- Здорово, - говорит, - чего разорался, с утра пораньше?
Ничего себе - с утра. Солнышко уж за полдень...
Глядит Хорт на Алешку - а тот, видать, вполне сам собою довольный, даже и не ведает, какую грозу на Киев навлек.
- Как там, в городе? - Алешка спрашивает. - По здорову ли гость дорогой?.. - И смеется. - А ты говорил, нет никакой обдерихи, сказки, мол... Как же нету, когда меня самого чуть не ободрали?..
- Может, оно и к лучшему было бы, коли б тебя ободрали, - в сердцах буркнул Хорт. - Понатворил ты делов-от...
- Погоди, погоди, - нахмурился Алешка. - Ты чего это на меня лаешься?.. Я ж не для себя старался, для всех... Степняка утихомирить...
- Для всех... Утихомирить... - бормочет Хорт. - А то случилось, что только пуще раззадорил. Он теперь за тебя всему Киеву гибелью грозит... Того желает, чтоб тебя к нему живого или мертвого доставили.
- Руки коротки, - буркнул Алешка. - Ты, давай, сказывай, что там, в городе...

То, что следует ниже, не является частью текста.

-- ==== Sys2Proof/Machine/Synth.lean ====
section
/-! DEFINITION. The synth loops and the plucked string (`44_synth.md`), and the meanings of `SYN.*` and `GTR.PLUCK`. A
phase increment of exactly 0 leaves the sample open (R242, U18). -/

namespace Sys2Proof.Machine

/-! The common tail (R240). -/

/-- What the tail of a loop carries from sample to sample. -/
structure Tail where
  filters : List Biquad
  scratch : Memory Num
  expression : Num

/-- `SCRATCH[i] <- SCRATCH[i] + v`. -/
def addScratch (m : Memory Num) (i : Nat) (v : Num) : Memory Num := Memory.setNum m i ((Memory.getNum m i).add v)

/-- The common tail: cascade, `SCRATCH[i] += y × expression`, expression ramp. -/
def tailStep (count : Nat) (delta : Num) (i : Nat) (sample : Num) (a : Tail) : Tail :=
  let y := cascade count a.filters sample
  { filters := y.2
    scratch := addScratch a.scratch i (y.1.mul a.expression)
    expression := a.expression.add delta }

/-- "has `L` subtracted until it is back in range" (R241), at most `n` times. [DESIGN CHOICE, assumption 19] -/
def subtractWhile (length : Num) : Nat → Num → Option Num
  | 0, p => if length.le p then none else some p
  | n + 1, p => if length.le p then subtractWhile length n (p.sub length) else some p

/-- A phase brought back below `L`. "A non-finite phase stays until the tone is freed" (R266); where subtraction never
brings a finite phase back (one so large that the subtraction is absorbed) it is free. [DESIGN CHOICE, assumption 19] -/
def wrapPhase (p length : Num) : Num :=
  if p.isFinite && length.le p then
    (match subtractWhile length ((p.div length).floorInt.toNat + 2) p with
    | some q => q
    | none => ⟨Config.freeWrap p.bits length.bits⟩)
  else p

/-- The sample of a loop whose phase increment may be 0. [DESIGN CHOICE, assumption 18] -/
def openSample (x : Ctx) (u i : Nat) (zeroDelta : Bool) (v : Num) : Num :=
  if zeroDelta then x.free .sample [u, i] else v

/-! Chip and harmonics (R242, R243). -/

structure ChipState where
  a : Num
  b : Num
  da : Num
  db : Num
  pa : Num
  pb : Num

def chipLoop (x : Ctx) (u : Nat) (t : Tone) (wave : List Num) (length : Nat) (mixMult : Num) :
    Nat → Nat → ChipState → Tail → ChipState × Tail
  | 0, _, st, a => (st, a)
  | n + 1, i, st, a =>
    let l := Num.ofNat length
    let pa := wrapPhase (st.a.add st.da) l
    let pb := wrapPhase (st.b.add st.db) l
    let ia := interpolatedRead wave length pa
    let ib := interpolatedRead wave length pb
    let v := ((ia.sub st.pa).div st.da).add (((ib.sub st.pb).div st.db).mul mixMult)
    let sample := openSample x u i (st.da.eq .zero || st.db.eq .zero) v
    chipLoop x u t wave length mixMult n (i + 1)
      { a := pa, b := pb, da := st.da.mul t.phaseDeltaScale, db := st.db.mul t.phaseDeltaScale, pa := ia, pb := ib }
      (tailStep t.filterCount (get4 t.expressionDeltas 0) i sample a)

/-- The write-back that every loop shares (R240). -/
def Tone.afterLoop (t : Tone) (a : Tail) : Tone :=
  { t with
    filters := a.filters
    expressionStarts := set4 t.expressionStarts 0 a.expression
    atNoteStart := false }

/-- The tail at the start of a loop. -/
def Tone.tailOf (t : Tone) (scratch : Memory Num) : Tail := ⟨t.filters, scratch, get4 t.expressionStarts 0⟩

def synthIntegrated (x : Ctx) (u runLength : Nat) (ins : Instrument) (wave : List Num) (length : Nat) (t : Tone)
    (scratch : Memory Num) : Tone × Memory Num :=
  let iv := x.cfg.intervals.get ins.interval
  let r := chipLoop x u t wave length (iv.sign.mul t.intervalExpressionMult) runLength 0
    { a := get4 t.phases 0, b := get4 t.phases 1, da := get4 t.phaseDeltas 0, db := get4 t.phaseDeltas 1,
      pa := t.prevIntegralA, pb := t.prevIntegralB } (t.tailOf scratch)
  ({ t.afterLoop r.2 with
      phases := set4 (set4 t.phases 0 r.1.a) 1 r.1.b
      phaseDeltas := set4 (set4 t.phaseDeltas 0 r.1.da) 1 r.1.db
      prevIntegralA := r.1.pa
      prevIntegralB := r.1.pb }, r.2.scratch)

Только было Хорт рот раскрыл, как охнул и оседать начал. Перекосилось лицо мукой, пошатнулся, упал. Глядит Алешка, а у него из спины две стрелы торчит. Одна в плечо вонзилась, другая - пониже. Поднял голову, увидел невдалеке Тугоркана с его свитой. Все ухмыляются, один лук в руке держит.
Не дурнее Хорта оказались. Послушали, что в городе говорят, а то, может, узнали еще, к кому Алешка из княжеского терема отлучался, вот и выследили. Они там, в Степи у себя, к этому делу привычные.
Особливо Тугоркан ухмыляется. Он, понятное дело, не велел Алешку из лука целить. Сам, своими руками, небось, кожу с него содрать собирается, как тот ему от баенника прочил. А уж с живого ли, с мертвого, это как получится.
Махнул рукой своим, чтоб на месте оставались, сам с толмачом вперед едет. Саженей пять не доехал, остановился. Морда злобой лютой перекошена, в глазах молоньи сверкают. Прорычал что-то толмачу.
- Спрашивает тебя богатырь великий Тугоркан, какую смерть себе выбираешь? Хочешь - конем стопчет, а хочешь - наполы развалит? Еще то говорит, что все одно - разрубит тебя на мелкие кусочки да псам скормит. Только поначалу шкуру сдерет.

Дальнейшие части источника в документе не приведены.